Required work
The entries below hold a line with "l12 (t d k : Nat)" and a line with "else if d = 2 then (if r". Return those lines and all that lie between them, exactly and only.

BEGIN

/-- A write-buffer entry (R312): version, pool, word, byte enables, data, and the channel that wrote each byte. -/
structure WbEntry where
  tick : Nat
  pool : Nat
  idx : Nat
  be : BitVec 8
  data : BitVec 64
  who : BitVec 16 := 0
  /-- The commit agent has issued its drain (R367), and for which eddy. -/
  draining : Option Nat := none
  /-- Tag of the drain's record to a MODEL pool's model, and whether it has been answered (R313). -/
  mtag : Option Nat := none
  answered : Bool := false
  /-- Bits of `data` in error on its way to the controller (R283, R532). -/
  err : BitVec 72 := 0
  deriving DecidableEq, Repr

/-- A cache line: HBM line address and its eight words (R310). -/
structure CLine where
  line : Nat
  words : List HWord
  deriving DecidableEq, Repr

/-- How far a port request has come (R308, R309). -/
inductive PReqState where
  /-- Taken, and waiting for INIT, for room in the model's inbox or for one that arrived before it (R300, R309, R316). -/
  | waiting
  | taken
  | refused
  | model (tag : Nat)
  | answered (data : BitVec 64) (err : Bool)
  deriving DecidableEq, Repr

/-- A request that a pool port channel has taken; `tick` for a tick-bound one. -/
structure PReq where
  tick : Option Nat
  we : Bool
  pool : Nat
  idx : Nat
  be : BitVec 8
  din : BitVec 64
  /-- Arrival number among the requests outstanding at the port (R309). -/
  no : Nat
  st : PReqState
  /-- Bits of `din` in error on its way to the controller (R283, R532). -/
  err : BitVec 72 := 0
  /-- The stage that asked was put under GSR: no stage waits for the answer (R57). -/
  gone : Bool := false
  deriving DecidableEq, Repr

/-- One pool port. -/
structure Port where
  /-- The write buffer, in the order entries were taken (R312). -/
  wb : List WbEntry := []
  /-- Cache sets 0–31, each with at most four lines, most recently used first (R310). -/
  cache : SMap (List CLine) := []
  /-- Requests taken and not yet answered, by channel. -/
  reqs : SMap PReq := []
  /-- The fabric side and the port side of its crossing (R285, R322). -/
  wr : Side := {}
  rd : Side := {}
  /-- PP_CTL RESET was accepted, and its steps 2 to 4 have not run (R322). -/
  resetAsked : Bool := false
  /-- The sticky PEER_RESET flags of the fabric side and of the port side (R286). -/
  peerWr : Bool := false
  peerRd : Bool := false
  /-- PP_STAT RESETTING. -/
  resetting : Bool := false
  /-- Channels whose request waits in the hold-and-flag register, and whose ACK is on its way back (R278). -/
  req : BitVec 4 := 0
  ack : BitVec 4 := 0
  /-- A write has waited for an entry in this tick (R324). -/
  stall : Bool := false
  deriving DecidableEq, Repr

/-- Who made a request that a memory model serves (R317 CLASS). -/
inductive Asker where
  | port (p k : Nat)
  | agent (p : Nat)
  | eddy (e slot : Nat)
  | host (c : Nat)
  | dma (e : Nat)
  | edma (e : Nat)
  | remote (src tag chan : Nat)
  | init (pool : Nat)
  /-- An INIT request of a descriptor that has been written again: its answer reaches no one (R300). -/
  | stale
  deriving DecidableEq, Repr

/-- A model request record (R317). OP: 0 READ, 1 WRITE, 2 INIT. -/
structure ModelRec where
  tag : Nat
  op : Nat
  pool : Nat
  idx : Nat
  be : BitVec 8
  cls : Nat
  mtag : Nat
  data : BitVec 64
  deriving DecidableEq, Repr

/-- An outstanding model record: its tag, OP and asker (R318). -/
structure ModelOut where
  tag : Nat
  op : Nat
  who : Asker
  /-- HBM address of the word. -/
  wa : Nat := 0
  /-- The bytes that forwarding answered when a READ was made, with their enables (R182, R315). -/
  fwdBe : BitVec 8 := 0
  fwd : BitVec 64 := 0
  deriving DecidableEq, Repr
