/-! ### Sources (R51, R77–R90) -/

/-- A source a select can name. -/
inductive Src where
  /-- Constant valid 0 for the reading tile (R51, R81). -/
  | zero (t : Nat)
  | line (t l : Nat)
  | out (t o : Nat)
  | l1 (t d k : Nat)
  | l4 (t d k : Nat)
  | l12 (t d k : Nat)
  | l48 (t d : Nat)
  | long (l : LongLine)
  | ack (t c : Nat)
  deriving DecidableEq, Repr

/-- The tile `dist` tiles back along a wire that travels in direction `d` (N, E, S, W) and is seen at `t` (R77). -/
def backTile (t d dist : Nat) : Option Nat :=
  let c := tCol t
  let r := tRow t
  let base := tileAddr (tSec t)
  if d = 0 then (if dist ≤ r then some (base c (r - dist)) else none)
  else if d = 1 then (if dist ≤ c then some (base (c - dist) r) else none)
  else if d = 2 then (if r + dist < 256 then some (base c (r + dist)) else none)
  else (if c + dist < 512 then some (base (c + dist) r) else none)

/-- The origin of the L1 that ends at `t` travelling `d`, across a section bridge at a facing edge (R80). -/
def backL1 (t d : Nat) : Option Nat :=
  match backTile t d 1 with
  | some o => some o
  | none =>
    let s := tSec t
    if d = 1 then (if s % 4 = 0 then none else some (tileAddr (s - 1) 511 (tRow t)))
    else if d = 3 then (if s % 4 = 3 then none else some (tileAddr (s + 1) 0 (tRow t)))
    else if d = 2 then (if s < 4 then none else some (tileAddr (s - 4) (tCol t) 0))
    else (if s < 4 then some (tileAddr (s + 4) (tCol t) 255) else none)

/-- L1 travelling `d`, ending at `t`, index `k`. -/
def visL1 (t d k : Nat) : Src := match backL1 t d with | some o => .l1 o d k | none => .zero t
/-- L4 travelling `d`, visible index `v` at `t` (R77). -/
def visL4 (t d v : Nat) : Src :=
  match backTile t d (v / 4 + 1) with | some o => .l4 o d (v % 4) | none => .zero t
/-- L12 travelling `d`, visible index `v` at `t` (R77). -/
def visL12 (t d v : Nat) : Src :=
  match backTile t d (4 * (v / 2 + 1)) with | some o => .l12 o d (v % 2) | none => .zero t
/-- L48 travelling `d`, visible index `v` at `t` (R77). -/
def visL48 (t d v : Nat) : Src :=
  match backTile t d (12 * (v + 1)) with | some o => .l48 o d | none => .zero t

def hLine (t ln : Nat) : Src := .long ⟨tSec t, false, tRow t, ln % 64⟩
def vLine (t ln : Nat) : Src := .long ⟨tSec t, true, tCol t, ln % 32⟩

/-- Source of cluster input line `l` (R83). -/
def lineSrc (f : Frame) (t l : Nat) : Src :=
  let s := fLine f l
  let c := l / 32
  let i := l % 32
  if s < 4 then visL1 t s (i % 8)
  else if s < 8 then visL4 t (s - 4) ((i + s) % 16)
  else if s = 8 then visL12 t (i % 4) (i / 4 % 6)
  else if s = 9 then visL48 t ((i + 2) % 4) (i / 4 % 4)
  else if s = 10 then hLine t (l + tCol t)
  else if s = 11 then vLine t (l + tRow t)
  else .out t (32 * ((c + s - 12) % 4) + i)

/-- Source of the L1 driver (R84). -/
def l1Src (f : Frame) (t d k : Nat) : Src :=
  let s := fL1 f d k
  if s < 4 then .out t (32 * s + 8 * d + k)
  else if s = 4 then visL1 t d k
  else if s = 5 then visL1 t ((d + 1) % 4) k
  else if s = 6 then visL1 t ((d + 3) % 4) k
  else if fFree f then .ack t (k % 4) else visL4 t d (12 + k % 4)

/-- Source of the L4 driver (R85). -/
def l4Src (f : Frame) (t d k : Nat) : Src :=
  let s := fL4 f d k
  if s < 4 then .out t (32 * s + 8 * d + 2 * k + s % 2)
  else if s = 4 then visL4 t d (12 + k)
  else if s = 5 then visL4 t ((d + 1) % 4) (12 + k)
  else if s = 6 then visL4 t ((d + 3) % 4) (12 + k)
  else visL12 t d (4 + k % 2)

/-- Source of the L12 driver (R86). -/
def l12Src (f : Frame) (t d k : Nat) : Src :=
  let s := fL12 f d k
  if s < 4 then .out t (4 * (8 * s + 2 * d + k) + 2)
  else if s < 8 then .out t (4 * (8 * (s - 4) + 2 * d + k))
  else if s = 8 then visL12 t d (4 + k)
  else if s = 9 then visL12 t ((d + 1) % 4) (4 + k)
  else if s = 10 then visL12 t ((d + 3) % 4) (4 + k)
  else if s = 11 then visL4 t d (12 + 2 * k)
  else if s = 12 then visL48 t d 3
  else if s = 13 then hLine t (tCol t + 8 * d + k)
  else if s = 14 then vLine t (tRow t + 4 * d + k)
  else visL1 t d k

END

Result
  | l12 (t d k : Nat)
  | l48 (t d : Nat)
  | long (l : LongLine)
  | ack (t c : Nat)
  deriving DecidableEq, Repr

/-- The tile `dist` tiles back along a wire that travels in direction `d` (N, E, S, W) and is seen at `t` (R77). -/
def backTile (t d dist : Nat) : Option Nat :=
  let c := tCol t
  let r := tRow t
  let base := tileAddr (tSec t)
  if d = 0 then (if dist ≤ r then some (base c (r - dist)) else none)
  else if d = 1 then (if dist ≤ c then some (base (c - dist) r) else none)
  else if d = 2 then (if r + dist < 256 then some (base c (r + dist)) else none)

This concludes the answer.